Here's a very interesting article on Dylan as a poet

Bob Dylan: “I’m a poet, and I know it”

In 2004, a Newsweek magazine article called Bob Dylan “the most influential cultural figure now alive," and with good reason. He has released more than forty albums in the last four decades, and created some of the most memorable anthems of the twentieth century, classics such as “The Times They Are A-Changin," “Like a Rolling Stone," and “Blowin’ in the Wind.”
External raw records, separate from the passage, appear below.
-- ==== Sys2Proof/Machine/RegMap.lean ====
section
/-! DEFINITION. The register map of BAR0 (R357): for every register its place, access type (R12), implemented bits
and reset value, as the register descriptions of the chapters give them. -/

namespace Sys2Proof.Machine

/-- The access types of R12. The three words of an FTIME register (R10), a read window and a word of the TBL window
have types of their own. -/
inductive Acc where
  | rw | ro | wo | sqc | grd | cnt
  | ftime (w : Nat)
  | window
  deriving DecidableEq, Repr

/-- One register or array of registers: the offset in its block, two counts with their strides, the access type, the
implemented bits, the reset value, whether it is BCW (R13), and whether its reset value comes from the fuses. -/
structure RegRow where
  off   : Nat
  n1    : Nat
  s1    : Nat
  n2    : Nat
  s2    : Nat
  acc   : Acc
  mask  : Nat
  reset : Nat
  bcw   : Bool
  fuse  : Bool
  deriving DecidableEq, Repr

/-- Does the offset `o` name a word of the row? -/
def RegRow.covers (r : RegRow) (o : Nat) : Bool :=
  decide (r.off ≤ o) && decide ((o - r.off) / r.s1 < r.n1) &&
    decide ((o - r.off) % r.s1 / r.s2 < r.n2) && decide ((o - r.off) % r.s1 % r.s2 = 0)

/-- One block of the BAR0 map (R357): its base, its size, the stride of its blocks of one kind (the size where the
block is one whole), and its registers. -/
structure Block where
  base   : Nat
  size   : Nat
  stride : Nat
  rows   : List RegRow
  deriving Repr

def rowsGLB : List RegRow := [
  ⟨0x400, 1, 0x4, 1, 0x4, .grd, 0xffff, 0x0, false, false⟩,
  ⟨0x404, 1, 0x4, 1, 0x4, .ro, 0xffffff, 0x0, false, false⟩,
  ⟨0x408, 1, 0x4, 1, 0x4, .sqc, 0xffff, 0x0, false, false⟩,
  ⟨0x40c, 1, 0x4, 1, 0x4, .rw, 0xffff, 0x64, false, false⟩,
  ⟨0x40, 1, 0x4, 1, 0x4, .ro, 0xff000000, 0x0, false, false⟩,
  ⟨0x44, 1, 0x4, 1, 0x4, .ro, 0x3ffffff, 0x0, false, false⟩,
  ⟨0x48, 1, 0x4, 1, 0x4, .wo, 0x1, 0x0, false, false⟩,
  ⟨0x50, 1, 0x4, 1, 0x4, .cnt, 0xffffffff, 0x0, false, false⟩,
  ⟨0x54, 1, 0x4, 1, 0x4, .cnt, 0xffffffff, 0x0, false, false⟩,
  ⟨0x58, 1, 0x4, 1, 0x4, .sqc, 0x3, 0x0, false, false⟩,
  ⟨0x5c, 1, 0x4, 1, 0x4, .rw, 0x3, 0x0, false, false⟩,
  ⟨0x4, 1, 0x4, 1, 0x4, .ro, 0xffffffff, 0x0, false, true⟩,
  ⟨0x8, 1, 0x4, 1, 0x4, .ro, 0xffffffff, 0x0, false, true⟩,
  ⟨0xc, 1, 0x4, 1, 0x4, .ro, 0xffffffff, 0x0, false, true⟩,
  ⟨0x10, 1, 0x4, 1, 0x4, .ro, 0xffffffff, 0x1, false, false⟩,
  ⟨0x18, 1, 0x4, 1, 0x4, .grd, 0x7, 0x0, false, false⟩,
  ⟨0x20, 1, 0x4, 1, 0x4, .ro, 0xffff, 0x0, false, false⟩,
  ⟨0x1000, 8, 0x40, 16, 0x4, .rw, 0xffffffff, 0x0, false, false⟩,
  ⟨0x1400, 8, 0x8, 2, 0x4, .rw, 0xffffffff, 0x0, false, false⟩]

def rowsPWR : List RegRow := [
  ⟨0x0, 1, 0x4, 1, 0x4, .ro, 0x3fffffff, 0x0, false, false⟩,
  ⟨0x4, 2, 0x4, 1, 0x4, .ro, 0xffffffff, 0x0, false, false⟩,
  ⟨0x10, 1, 0x4, 1, 0x4, .rw, 0x3ff, 0x0, false, false⟩,
  ⟨0x20, 8, 0x4, 1, 0x4, .rw, 0xffffffff, 0x0, true, false⟩,
  ⟨0x40, 1, 0x4, 1, 0x4, .grd, 0x3, 0x0, false, false⟩,
  ⟨0x50, 1, 0x4, 1, 0x4, .grd, 0x3, 0x0, false, false⟩,
  ⟨0x54, 1, 0x4, 1, 0x4, .rw, 0x7ffff, 0x3e8, false, false⟩,
  ⟨0x60, 1, 0x4, 1, 0x4, (.ftime 2), 0xffffffff, 0x0, false, false⟩,
  ⟨0x64, 1, 0x4, 1, 0x4, (.ftime 1), 0xffffffff, 0x0, false, false⟩,
  ⟨0x68, 1, 0x4, 1, 0x4, (.ftime 0), 0xffffffff, 0x0, false, false⟩]

def rowsINT : List RegRow := [
  ⟨0x10, 1, 0x4, 1, 0x4, .wo, 0x3ff, 0x0, false, false⟩,
  ⟨0x400, 32, 0x4, 1, 0x4, .ro, 0xffffffff, 0x0, false, false⟩,
  ⟨0x480, 32, 0x4, 1, 0x4, .ro, 0xffffffff, 0x0, false, false⟩,
  ⟨0x100, 35, 0x10, 1, 0x4, .rw, 0x3fffff0f, 0x100, false, false⟩,
  ⟨0x104, 35, 0x10, 1, 0x4, .ro, 0xffffffff, 0x0, false, false⟩,
  ⟨0x108, 35, 0x10, 1, 0x4, .wo, 0x3ff, 0x0, false, false⟩,
  ⟨0x10c, 35, 0x10, 1, 0x4, .wo, 0x3ff, 0x0, false, false⟩,
  ⟨0x1000, 1024, 0x4, 1, 0x4, .rw, 0xc00f003f, 0x10000, false, false⟩]

def rowsPMC : List RegRow := [
  ⟨0x0, 1, 0x4, 1, 0x4, .wo, 0x7, 0x0, false, false⟩,
  ⟨0x4, 1, 0x4, 1, 0x4, .wo, 0xffffff, 0x0, false, false⟩,
  ⟨0x8, 1, 0x4, 1, 0x4, .ro, 0x80000000, 0x0, false, false⟩,
  ⟨0x10, 1, 0x4, 1, 0x4, .grd, 0x1, 0x0, false, false⟩,
  ⟨0x100, 24, 0x40, 8, 0x4, .rw, 0x3ff, 0x0, false, false⟩,
  ⟨0x120, 24, 0x40, 1, 0x4, .sqc, 0x1ff, 0x0, false, false⟩,
  ⟨0x124, 24, 0x40, 1, 0x4, .rw, 0x1ff, 0x0, false, false⟩,
  ⟨0x1000, 24, 0x80, 1, 0x4, .cnt, 0xffffffff, 0x0, false, false⟩,
  ⟨0x1004, 24, 0x80, 1, 0x4, .cnt, 0xffffffff, 0x0, false, false⟩,
  ⟨0x1008, 24, 0x80, 8, 0x8, .cnt, 0xffffffff, 0x0, false, false⟩,
  ⟨0x100c, 24, 0x80, 8, 0x8, .cnt, 0xffff, 0x0, false, false⟩,
  ⟨0x4000, 24, 0x80, 18, 0x4, .ro, 0xffffffff, 0x0, false, false⟩,
  ⟨0x8000, 1024, 0x4, 1, 0x4, .ro, 0xffffffff, 0x0, false, false⟩]

def rowsSNP : List RegRow := [
  ⟨0x0, 1, 0x4, 1, 0x4, .rw, 0xffff03ff, 0x0, false, false⟩,
  ⟨0x4, 1, 0x4, 1, 0x4, .wo, 0x7, 0x0, false, false⟩,
  ⟨0x8, 1, 0x4, 1, 0x4, .ro, 0xffffffff, 0x3f, false, false⟩,
  ⟨0xc, 1, 0x4, 1, 0x4, .sqc, 0xf, 0x0, false, false⟩,
  ⟨0x10, 1, 0x4, 1, 0x4, .rw, 0xf, 0x0, false, false⟩,
  ⟨0x20, 1, 0x4, 1, 0x4, (.ftime 2), 0xffffffff, 0x0, false, false⟩,
  ⟨0x24, 1, 0x4, 1, 0x4, (.ftime 1), 0xffffffff, 0x0, false, false⟩,
  ⟨0x28, 1, 0x4, 1, 0x4, (.ftime 0), 0xffffffff, 0x0, false, false⟩,
  ⟨0x2c, 1, 0x4, 1, 0x4, .rw, 0xffffffff, 0x0, false, false⟩,
  ⟨0x30, 1, 0x4, 1, 0x4, .ro, 0xf000003f, 0x0, false, false⟩,
  ⟨0x38, 1, 0x4, 1, 0x4, .cnt, 0xffffffff, 0x0, false, false⟩,
  ⟨0x3c, 1, 0x4, 1, 0x4, .cnt, 0xffffffff, 0x0, false, false⟩,
  ⟨0x40, 1, 0x4, 1, 0x4, .ro, 0xffffffff, 0x0, false, false⟩,
  ⟨0x48, 2, 0x4, 1, 0x4, .ro, 0xffffffff, 0x0, false, false⟩,
  ⟨0x50, 2, 0x4, 1, 0x4, .rw, 0xffffffff, 0x0, false, false⟩,
  ⟨0x58, 2, 0x4, 1, 0x4, .wo, 0xffffffff, 0x0, false, false⟩,
  ⟨0x60, 1, 0x4, 1, 0x4, .ro, 0x1ffff, 0x10, false, false⟩,
  ⟨0x70, 1, 0x4, 1, 0x4, .rw, 0x1ff, 0x0, false, false⟩,
  ⟨0x1000, 512, 0x4, 1, 0x4, .rw, 0xffffffff, 0x0, false, false⟩,
  ⟨0x8000, 8192, 0x4, 1, 0x4, .ro, 0xffffffff, 0x0, false, false⟩]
While Dylan’s place in the pantheon of American musicians is cemented, there is one question that has confounded music and literary critics for the entirety of Dylan’s career: Should Bob Dylan be considered a songwriter or a poet? Dylan was asked that very question at a press conference in 1965, when he famously said, “I think of myself more as a song-and-dance man.”

The debate has raged on ever since, and even intensified in 2004, when Internet rumors swirled about Dylan’s nomination for a Nobel Prize in Literature, and five well-hyped books were released almost simultaneously: Dylan’s Visions of Sin, by Oxford professor of poetry Christopher Ricks, who makes the case for Dylan as a poet; Lyrics: 1962-2001, a collection of Dylan’s songs presented in printed form; Chronicles, the first volume of Dylan’s memoir; Keys to the Rain, a 724-page Bob Dylan encyclopedia; and Studio A, an anthology about Dylan by such esteemed writers as Allen Ginsberg, Joyce Carol Oates, Rick Moody, and Barry Hannah.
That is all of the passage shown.